=== ASSIGNED TASK ===
Transcribe only the lines of the listing below from the one holding "simp [mput, mget]" through the one holding "its width. -/", inclusive, without any change.

***

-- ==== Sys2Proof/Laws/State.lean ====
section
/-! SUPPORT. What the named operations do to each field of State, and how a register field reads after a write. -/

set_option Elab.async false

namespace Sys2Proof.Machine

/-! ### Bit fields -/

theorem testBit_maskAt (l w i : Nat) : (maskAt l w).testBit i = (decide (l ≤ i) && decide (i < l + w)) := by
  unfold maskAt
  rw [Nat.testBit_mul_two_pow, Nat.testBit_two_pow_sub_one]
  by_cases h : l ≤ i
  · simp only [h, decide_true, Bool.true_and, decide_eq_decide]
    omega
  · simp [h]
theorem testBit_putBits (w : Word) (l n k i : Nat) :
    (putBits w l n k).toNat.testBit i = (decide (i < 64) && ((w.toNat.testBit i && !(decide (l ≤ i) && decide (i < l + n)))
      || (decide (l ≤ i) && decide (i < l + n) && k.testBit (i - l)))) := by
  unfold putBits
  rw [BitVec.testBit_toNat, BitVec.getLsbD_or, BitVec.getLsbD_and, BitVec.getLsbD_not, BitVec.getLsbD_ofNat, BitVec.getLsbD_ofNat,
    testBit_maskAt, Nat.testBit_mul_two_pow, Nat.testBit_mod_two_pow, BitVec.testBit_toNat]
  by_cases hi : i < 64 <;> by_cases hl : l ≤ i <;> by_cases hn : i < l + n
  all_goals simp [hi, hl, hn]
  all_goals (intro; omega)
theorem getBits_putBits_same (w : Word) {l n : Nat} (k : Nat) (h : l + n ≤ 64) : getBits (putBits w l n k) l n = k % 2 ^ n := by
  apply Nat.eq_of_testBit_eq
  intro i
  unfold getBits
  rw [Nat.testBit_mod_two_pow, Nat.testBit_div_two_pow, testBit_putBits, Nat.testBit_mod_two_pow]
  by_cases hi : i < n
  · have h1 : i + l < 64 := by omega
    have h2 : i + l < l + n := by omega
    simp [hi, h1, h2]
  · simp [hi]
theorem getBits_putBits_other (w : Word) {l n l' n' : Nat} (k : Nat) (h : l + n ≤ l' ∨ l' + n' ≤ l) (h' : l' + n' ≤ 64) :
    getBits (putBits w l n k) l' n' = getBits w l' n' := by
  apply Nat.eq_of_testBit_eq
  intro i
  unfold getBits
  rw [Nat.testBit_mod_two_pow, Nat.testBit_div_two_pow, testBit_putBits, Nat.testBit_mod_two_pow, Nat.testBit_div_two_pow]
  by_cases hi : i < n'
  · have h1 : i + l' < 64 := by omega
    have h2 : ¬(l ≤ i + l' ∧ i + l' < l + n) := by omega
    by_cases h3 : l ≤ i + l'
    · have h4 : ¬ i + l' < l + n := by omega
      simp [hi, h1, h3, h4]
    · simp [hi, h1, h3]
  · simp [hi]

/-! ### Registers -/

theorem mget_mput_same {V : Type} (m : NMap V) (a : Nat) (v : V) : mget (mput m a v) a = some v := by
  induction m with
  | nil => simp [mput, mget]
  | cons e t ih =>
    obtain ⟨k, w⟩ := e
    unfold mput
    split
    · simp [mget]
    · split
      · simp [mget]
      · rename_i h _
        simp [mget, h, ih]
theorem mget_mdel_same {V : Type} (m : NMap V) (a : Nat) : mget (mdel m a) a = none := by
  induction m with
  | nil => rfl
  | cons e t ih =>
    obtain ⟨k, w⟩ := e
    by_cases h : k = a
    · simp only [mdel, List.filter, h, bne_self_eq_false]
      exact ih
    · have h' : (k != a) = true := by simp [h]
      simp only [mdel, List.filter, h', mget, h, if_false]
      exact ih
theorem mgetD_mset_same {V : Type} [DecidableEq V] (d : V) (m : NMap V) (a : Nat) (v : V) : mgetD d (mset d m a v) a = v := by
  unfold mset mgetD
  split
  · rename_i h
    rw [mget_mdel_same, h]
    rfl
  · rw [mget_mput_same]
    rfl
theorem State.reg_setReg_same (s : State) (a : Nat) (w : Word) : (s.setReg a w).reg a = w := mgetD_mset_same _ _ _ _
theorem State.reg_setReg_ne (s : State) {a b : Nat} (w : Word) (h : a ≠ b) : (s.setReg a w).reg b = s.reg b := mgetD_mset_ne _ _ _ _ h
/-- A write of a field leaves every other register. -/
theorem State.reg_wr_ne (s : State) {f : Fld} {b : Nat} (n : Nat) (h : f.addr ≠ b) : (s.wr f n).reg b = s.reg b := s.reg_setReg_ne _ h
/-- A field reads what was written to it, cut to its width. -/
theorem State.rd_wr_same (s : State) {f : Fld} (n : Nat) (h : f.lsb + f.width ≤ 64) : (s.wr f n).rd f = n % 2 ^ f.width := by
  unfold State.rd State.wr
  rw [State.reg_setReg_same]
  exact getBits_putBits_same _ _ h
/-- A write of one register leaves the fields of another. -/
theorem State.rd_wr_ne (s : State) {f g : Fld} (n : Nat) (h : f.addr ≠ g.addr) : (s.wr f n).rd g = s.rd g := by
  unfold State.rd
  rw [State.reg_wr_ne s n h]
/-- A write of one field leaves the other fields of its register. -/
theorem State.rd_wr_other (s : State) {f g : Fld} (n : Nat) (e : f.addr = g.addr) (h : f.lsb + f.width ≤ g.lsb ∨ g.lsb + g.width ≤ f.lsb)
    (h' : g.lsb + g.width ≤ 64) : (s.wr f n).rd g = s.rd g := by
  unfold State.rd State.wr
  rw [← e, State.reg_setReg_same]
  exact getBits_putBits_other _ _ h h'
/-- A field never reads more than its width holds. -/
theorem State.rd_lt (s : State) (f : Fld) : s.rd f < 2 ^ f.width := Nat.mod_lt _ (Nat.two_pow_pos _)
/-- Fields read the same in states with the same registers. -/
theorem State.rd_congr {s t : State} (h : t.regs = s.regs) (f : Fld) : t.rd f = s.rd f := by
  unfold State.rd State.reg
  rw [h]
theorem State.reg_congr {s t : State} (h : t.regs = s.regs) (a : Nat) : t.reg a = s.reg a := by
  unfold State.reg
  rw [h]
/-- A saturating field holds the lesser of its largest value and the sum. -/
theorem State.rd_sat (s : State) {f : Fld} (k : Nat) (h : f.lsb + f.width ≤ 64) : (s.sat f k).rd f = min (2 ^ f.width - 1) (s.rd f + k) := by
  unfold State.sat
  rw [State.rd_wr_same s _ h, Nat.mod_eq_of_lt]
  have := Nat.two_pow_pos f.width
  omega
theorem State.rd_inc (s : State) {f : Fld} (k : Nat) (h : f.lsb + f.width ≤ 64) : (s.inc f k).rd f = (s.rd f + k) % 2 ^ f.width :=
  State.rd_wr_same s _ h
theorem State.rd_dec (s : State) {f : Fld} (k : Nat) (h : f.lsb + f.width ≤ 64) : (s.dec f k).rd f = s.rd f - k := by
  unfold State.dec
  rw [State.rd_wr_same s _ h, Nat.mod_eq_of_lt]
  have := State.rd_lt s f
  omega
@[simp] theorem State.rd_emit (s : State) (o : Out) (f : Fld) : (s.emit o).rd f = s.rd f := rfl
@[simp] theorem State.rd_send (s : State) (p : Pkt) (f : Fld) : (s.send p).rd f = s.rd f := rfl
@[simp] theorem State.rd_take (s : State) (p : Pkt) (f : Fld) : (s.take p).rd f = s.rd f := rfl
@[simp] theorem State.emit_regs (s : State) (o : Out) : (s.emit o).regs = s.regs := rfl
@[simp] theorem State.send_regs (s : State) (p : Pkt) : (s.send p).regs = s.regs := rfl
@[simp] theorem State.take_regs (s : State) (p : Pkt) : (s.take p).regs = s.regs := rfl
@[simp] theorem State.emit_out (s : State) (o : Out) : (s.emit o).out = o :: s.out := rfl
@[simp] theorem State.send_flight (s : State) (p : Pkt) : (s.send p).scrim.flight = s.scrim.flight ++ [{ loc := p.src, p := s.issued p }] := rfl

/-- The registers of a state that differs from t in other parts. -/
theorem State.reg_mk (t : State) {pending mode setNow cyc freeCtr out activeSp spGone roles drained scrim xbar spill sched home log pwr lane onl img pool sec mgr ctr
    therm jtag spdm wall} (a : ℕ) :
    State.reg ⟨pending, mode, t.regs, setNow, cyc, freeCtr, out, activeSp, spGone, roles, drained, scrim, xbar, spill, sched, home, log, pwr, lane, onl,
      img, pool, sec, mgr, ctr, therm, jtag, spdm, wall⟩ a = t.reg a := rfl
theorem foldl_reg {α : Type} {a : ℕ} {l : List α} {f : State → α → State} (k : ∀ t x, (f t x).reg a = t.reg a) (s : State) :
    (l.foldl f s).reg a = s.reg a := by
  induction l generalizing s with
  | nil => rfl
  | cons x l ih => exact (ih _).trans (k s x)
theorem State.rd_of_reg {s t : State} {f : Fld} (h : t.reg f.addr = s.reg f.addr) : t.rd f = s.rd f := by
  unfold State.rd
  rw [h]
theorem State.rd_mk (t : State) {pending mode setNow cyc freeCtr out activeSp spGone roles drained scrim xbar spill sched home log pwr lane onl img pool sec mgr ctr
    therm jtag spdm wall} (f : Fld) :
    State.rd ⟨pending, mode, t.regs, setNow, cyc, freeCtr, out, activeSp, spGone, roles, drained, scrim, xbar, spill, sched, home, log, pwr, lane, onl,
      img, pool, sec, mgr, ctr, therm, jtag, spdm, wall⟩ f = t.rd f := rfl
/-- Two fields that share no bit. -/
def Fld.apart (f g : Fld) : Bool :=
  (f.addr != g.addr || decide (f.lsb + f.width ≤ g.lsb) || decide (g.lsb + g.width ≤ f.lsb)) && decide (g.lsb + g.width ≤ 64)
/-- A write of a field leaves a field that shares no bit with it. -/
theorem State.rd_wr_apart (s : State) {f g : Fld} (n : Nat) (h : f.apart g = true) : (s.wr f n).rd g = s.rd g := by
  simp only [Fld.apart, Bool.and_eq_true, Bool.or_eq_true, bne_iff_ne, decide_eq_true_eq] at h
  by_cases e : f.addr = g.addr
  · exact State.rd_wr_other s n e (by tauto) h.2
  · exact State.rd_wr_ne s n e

***

=== TASK OUTPUT ===
  | nil => simp [mput, mget]
  | cons e t ih =>
    obtain ⟨k, w⟩ := e
    unfold mput
    split
    · simp [mget]
    · split
      · simp [mget]
      · rename_i h _
        simp [mget, h, ih]
theorem mget_mdel_same {V : Type} (m : NMap V) (a : Nat) : mget (mdel m a) a = none := by
  induction m with
  | nil => rfl
  | cons e t ih =>
    obtain ⟨k, w⟩ := e
    by_cases h : k = a
    · simp only [mdel, List.filter, h, bne_self_eq_false]
      exact ih
    · have h' : (k != a) = true := by simp [h]
      simp only [mdel, List.filter, h', mget, h, if_false]
      exact ih
theorem mgetD_mset_same {V : Type} [DecidableEq V] (d : V) (m : NMap V) (a : Nat) (v : V) : mgetD d (mset d m a v) a = v := by
  unfold mset mgetD
  split
  · rename_i h
    rw [mget_mdel_same, h]
    rfl
  · rw [mget_mput_same]
    rfl
theorem State.reg_setReg_same (s : State) (a : Nat) (w : Word) : (s.setReg a w).reg a = w := mgetD_mset_same _ _ _ _
theorem State.reg_setReg_ne (s : State) {a b : Nat} (w : Word) (h : a ≠ b) : (s.setReg a w).reg b = s.reg b := mgetD_mset_ne _ _ _ _ h
/-- A write of a field leaves every other register. -/
theorem State.reg_wr_ne (s : State) {f : Fld} {b : Nat} (n : Nat) (h : f.addr ≠ b) : (s.wr f n).reg b = s.reg b := s.reg_setReg_ne _ h
/-- A field reads what was written to it, cut to its width. -/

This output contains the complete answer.